Triangle ABC is reflected over the y-axis what are the coordinates of the reflected triangle describe in words what happens to the x coordinates and the y coordinates of the original triangle's vertices as a result of this reflection.
Please help! Thank you!
A'(-1, 3) B'(-4, 5) C'(-3, 1)
@Steve
No offense, but your attitude isn't cool. If you're going to be a helper, be nice about it instead of making people feel dumb. If you don't want to help, that's okay, too. Basically, be nice. :)
Just help the poor person...and me ;)
Can someone please help me?
Anyone please!!!
Can someone please help me? Anyone?
Is ↑ right someone check plz
feel dumb **
it tags out- dump with a b **
is steve right
help!!!1
Yes, Steve is right. When a triangle is reflected over the y-axis, the x-coordinates of its vertices are negated while the y-coordinates remain the same. For example, if the original coordinates of triangle ABC are A(x1, y1), B(x2, y2), and C(x3, y3), then the reflected coordinates of triangle A'B'C' would be A'(-x1, y1), B'(-x2, y2), and C'(-x3, y3).
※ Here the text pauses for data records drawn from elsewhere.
/-- The memory command in progress ends with its result: `res` 0 good, 1 a failed block, 2 any other error, after `n`
bytes; `refresh` is what a read has found at or above its refresh level (R464, R470, R471). A command other than MEM_WRITE
programs the partial page of its chip select first. -/
def endMem (res n block : Nat) (refresh : List (Bool × Nat)) (x : SlowCmd) (s : State) : State :=
  let w := x.payload.getD 0 0
  let cs := cmdCs x s
  let a := (x.payload.getD 1 0).toNat
  let fin (st : BitVec 8) (ws : List Word) (s : State) : State := finishSlow x.port x.tag x.opcode st ws s
  if x.opcode = 0x70 then
    let s1 := flushPage cs s
    refreshAll refresh
      (if res = 0 then fin stOk (bytesWords (devBytes cs a (x.payload.getD 2 0).toNat s1)) s1 else fin stMemError [] s1)
  else if x.opcode = 0x71 then
    let bs := wordsBytes (x.payload.drop 2)
    let (s1, ok) := writeResult cs res block s
    fin (if ok then stOk else stMemError) [] (memStore cs a (if ok then bs else bs.take n) s1)
  else if x.opcode = 0x72 then
    let len := (x.payload.getD 2 0).toNat
    let (s1, ok) := writeResult cs res block (flushPage cs s)
    fin (if ok then stOk else stMemError) [] (devErase cs a (if ok then len else min n len) s1)
  else
    let b := bit w 8
    match dirFind (fwId b) s with
    | none => fin stMemError [] s
    | some e =>
      let (o, len) := entryUnits e s
      let s0 := flushPage cs s
      let mark (v : Bool) (s : State) : State := s.modXmem (fun x => { x with fwVerified := x.fwVerified.set (if b then 1 else 0) v })
      if bits w 0 2 = 0 then
        let (s1, ok) := writeResult cs res block s0
        fin (if ok then stOk else stMemError) [] (mark false (devErase cs o (if ok then len else min n len) s1))
      else if res != 0 then refreshAll refresh (fin stMemError [] s0)
      else
        let pass := slotPasses b s0
        refreshAll refresh (fin (if pass then stOk else stCheckFail) [] (mark pass s0))

/-- XMEM_OPERATION_DONE: the read, program or erase in progress ends, with the memory command, reload or erase ahead it
belongs to (R453, R461, R470, R471). -/
def execXmemOperationDone (res n block : Nat) (refresh : List (Bool × Nat)) (s : State) : Host.Outcome State Fault Refusal :=
  done (if blockOff 12 s then s
    else
      match s.xmem.busy with
      | some .memCmd =>
        match memStarted s with
        | some x => endMem res n block refresh x (endWork s)
        | none => endWork s
      | some (.reload k) =>
        if k = 0 ∧ s.pwr.pstate ≠ .s1 then s.modXmem (fun x => { x with queue := x.queue ++ [.reload 0], busy := none })
        else refreshAll refresh (reloadRecord k (res != 0) (endWork s))
      | some (.regionErase id) =>
        match dirFind id s with
        | none => endWork s
        | some e =>
          let (s1, ok) := writeResult e.cs1 res block (endWork s)
          if ok && eraseUseful e s1 then devErase e.cs1 (oldestUnit e s1) (eraseUnit e.cs1 s1) s1 else s1
      | _ => s)

/-- MEM_CMD_TIMEOUT: a MEM command 200 ms after it started completes with TIMEOUT, and MEM_FAIL is raised with its chip
select; a program or erase has done its first `n` bytes (R471). -/
def execMemCmdTimeout (n : Nat) (s : State) : Host.Outcome State Fault Refusal :=
  done (match memStarted s with
    | none => s
    | some x =>
      if x.opcode = 0x73 || s.ticks < x.startedAt + 200 * ticksPerMs then s
      else
        let cs := cmdCs x s
        let a := (x.payload.getD 1 0).toNat
        let drop (k : XKind) : Option XKind := if k = .memCmd then none else some k
        let s1 := s.modXmem (fun y => { y with
          queue := y.queue.filter (fun k => k != .memCmd)
          busy := y.busy.bind drop, suspended := y.suspended.bind drop
          eraseSusp := y.eraseSusp && (y.suspended.bind drop).isSome })
        let began := s.xmem.busy == some .memCmd || s.xmem.suspended == some .memCmd
        let s2 :=
          if !began then s1
          else if x.opcode = 0x71 then memStore cs a ((wordsBytes (x.payload.drop 2)).take n) s1
          else if x.opcode = 0x72 then devErase cs a (min n (x.payload.getD 2 0).toNat) (flushPage cs s1) else flushPage cs s1
        finishSlow x.port x.tag x.opcode stTimeout [] (raiseFault 12 4 (if cs then 1 else 0) true false s2))

/-! ### Registers (R461, R476, Table 17.12) -/

/-- A write of XMEM_CTRL.RELOAD: CALIB_PIXEL is refused in S0 (R461). -/
def reloadWrite (v : Word) (s : State) : State × BitVec 8 :=
  if bit v 0 && s.pwr.pstate == .s0 then (s, stBadState)
  else
    let ks := [0, 1, 2].filter (fun k => bit v k && !(s.xmem.queue.contains (.reload k) || s.xmem.busy == some (.reload k)))
    (s.modXmem (fun x => { x with queue := x.queue ++ ks.map XKind.reload }), stOk)

/-- XMEM_RELOAD (R461). -/
def execXmemReload (src : RegSrc) (v : Word) (s : State) : Host.Outcome State Fault Refusal :=
  done (writeRow 12 src (reloadWrite v) s)

/-- Work of a class range is in progress or suspended. -/
def working (lo hi : Nat) (s : State) : Bool :=
  (s.xmem.busy.toList ++ s.xmem.suspended.toList).any (fun k =>
    let c := match k with | .logFlush => 50 | k => workClass s k
    lo ≤ c && c ≤ hi)

/-- A read of the XMEM window below its fault window. -/
def xmemRead (off : Nat) (s : State) : Word :=
  let x := s.xmem
  let dev (d : MemDev) (o : Nat) : Word :=
    if o = 0 then put 28 d.dtype ||| put 26 d.clk ||| putb 25 d.suspend ||| put 16 d.eraseLog2 ||| put 8 d.pageLog2 ||| put 0 d.capLog2
    else if o = 4 then put 16 d.bbt.length ||| put 0 d.spare else 0
  let isReload (k : XKind) : Bool := match k with | .reload _ => true | _ => false
  if off = 4 then put 4 x.manUsed ||| putb 3 x.eraseSusp ||| putb 2 ((x.busy.toList ++ x.queue).any isReload) |||
    putb 1 (working 50 90 s) ||| putb 0 (working 10 40 s)
  else if off = 8 then x.mseq
  else if off = 0xC then put 0 x.recValid.toNat
  else if 0x100 ≤ off ∧ off < 0x140 then dev x.cs0 (off - 0x100)
  else if 0x140 ≤ off ∧ off < 0x180 then dev x.cs1 (off - 0x140)
  else if 0x300 ≤ off ∧ off < 0x320 ∧ off % 4 = 0 then
    let k := (off - 0x300) / 4
    (List.range 32).foldl (fun w i => w ||| putb i ((x.dir[32 * k + i]?).any (fun e => e.verified))) 0
  else if off = 0x400 then put 0 x.scrubH.toNat
  else if off = 0x404 then put 16 x.scrubPass ||| put 0 x.refreshCnt
  else if off = 0x408 then x.logLseq
  else 0
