-- ==== Sys2Proof/Certificates/Slice0/Obligations.lean ====
section
/-! DEFINITION. The statements for the provers, one Prop each, listed in OBLIGATIONS.json. Every conclusion is an equation
with the next state or facts about it; `settle` closes every evaluation, and what it can change is itself stated. -/

open Sys2Proof Sys2Proof.Machine

/-! ### Beam commands (08, Table 11.6) -/

/-- SET_LIGHT (R249, R251, Table 11.6): TRYSAIL makes Normal Trysail, with cause 5 where no earlier cause stands, and is
recorded in Dark; DARK is Dark at once; NORMAL, in the session of its port and where nothing of R251 and R414 refuses it, clears the
latches and waits for the compose point. Nothing else changes but what closes the evaluation.
SET_LIGHT NORMAL is refused outside a session with DENIED, and with BAD_STATE under each condition of R251: SAFE_N low,
both lost, a power state other than S0, or a set source that selects TRYSAIL or DARK. -/
def Obligations.SetLightActsOnBeam : Prop :=
  (∀ (c : CmdCtx) (w : Word) (s : State), within w 3 = true → fastReady 0x30 c [w] s = true →
      (inSession c s = true → normalRefused s = false →
        exec (.setLightNormal c [w]) s = .next (answered 0x30 c [] { s with
          bstay := { s.bstay with safeNLatch := false, tryPend := false, normalPend := true } })) ∧
      (deep s.pwr.pstate = false →
        exec (.setLightTrysail c [w]) s = .next (answered 0x30 c [] { s with
          bstay := { s.bstay with
            beam := if s.bstay.beam = .normal then .trysail else s.bstay.beam
            tryPend := s.bstay.tryPend || s.bstay.beam == .dark
            tryCause := if s.bstay.tryCause = 0 ∨ (s.bstay.tryNow ∧ 5 < s.bstay.tryCause) then 5 else s.bstay.tryCause
            tryNow := s.bstay.tryNow || s.bstay.tryCause == 0
            normalPend := false } })) ∧
      exec (.setLightDark c [w]) s = .next (answered 0x30 c [] { s with
        pwr := { s.pwr with heldBeam := if deep s.pwr.pstate then .dark else s.pwr.heldBeam }
        bstay := { s.bstay with
          beam := .dark
          tryPend := s.bstay.tryPend || s.bstay.beam == .trysail
          normalPend := false } })) ∧
  (∀ (c : CmdCtx) (w : Word) (s : State), within w 3 = true → fastReady 0x30 c [w] s = true →
      (inSession c s = false → exec (.setLightNormal c [w]) s = .next (settle (reply c 0x30 stDenied [] s))) ∧
      (inSession c s = true →
        s.bstay.safeNLevel = false ∨ estate s = 3 ∨ s.pwr.pstate ≠ .s0 ∨ lightHeld s = true →
        exec (.setLightNormal c [w]) s = .next (settle (reply c 0x30 stBadState [] s))))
describe in words what happens to the x-coordinates and y-coordinates of the original triangles vertices as a results of this reflection
When a triangle is reflected over the y-axis, all of its x-coordinates are negated, while the y-coordinates remain the same. This means that if a point P on the original triangle has coordinates (x, y), its reflected point P' on the new triangle would have coordinates (-x, y).
They are right i took the test
reflection through the y-axis changes the sign of the x-coordinate.
Surely your text explains this.
Or, you could get out some graph paper and do some experimenting. Just plot a point and flip it over the y-axis.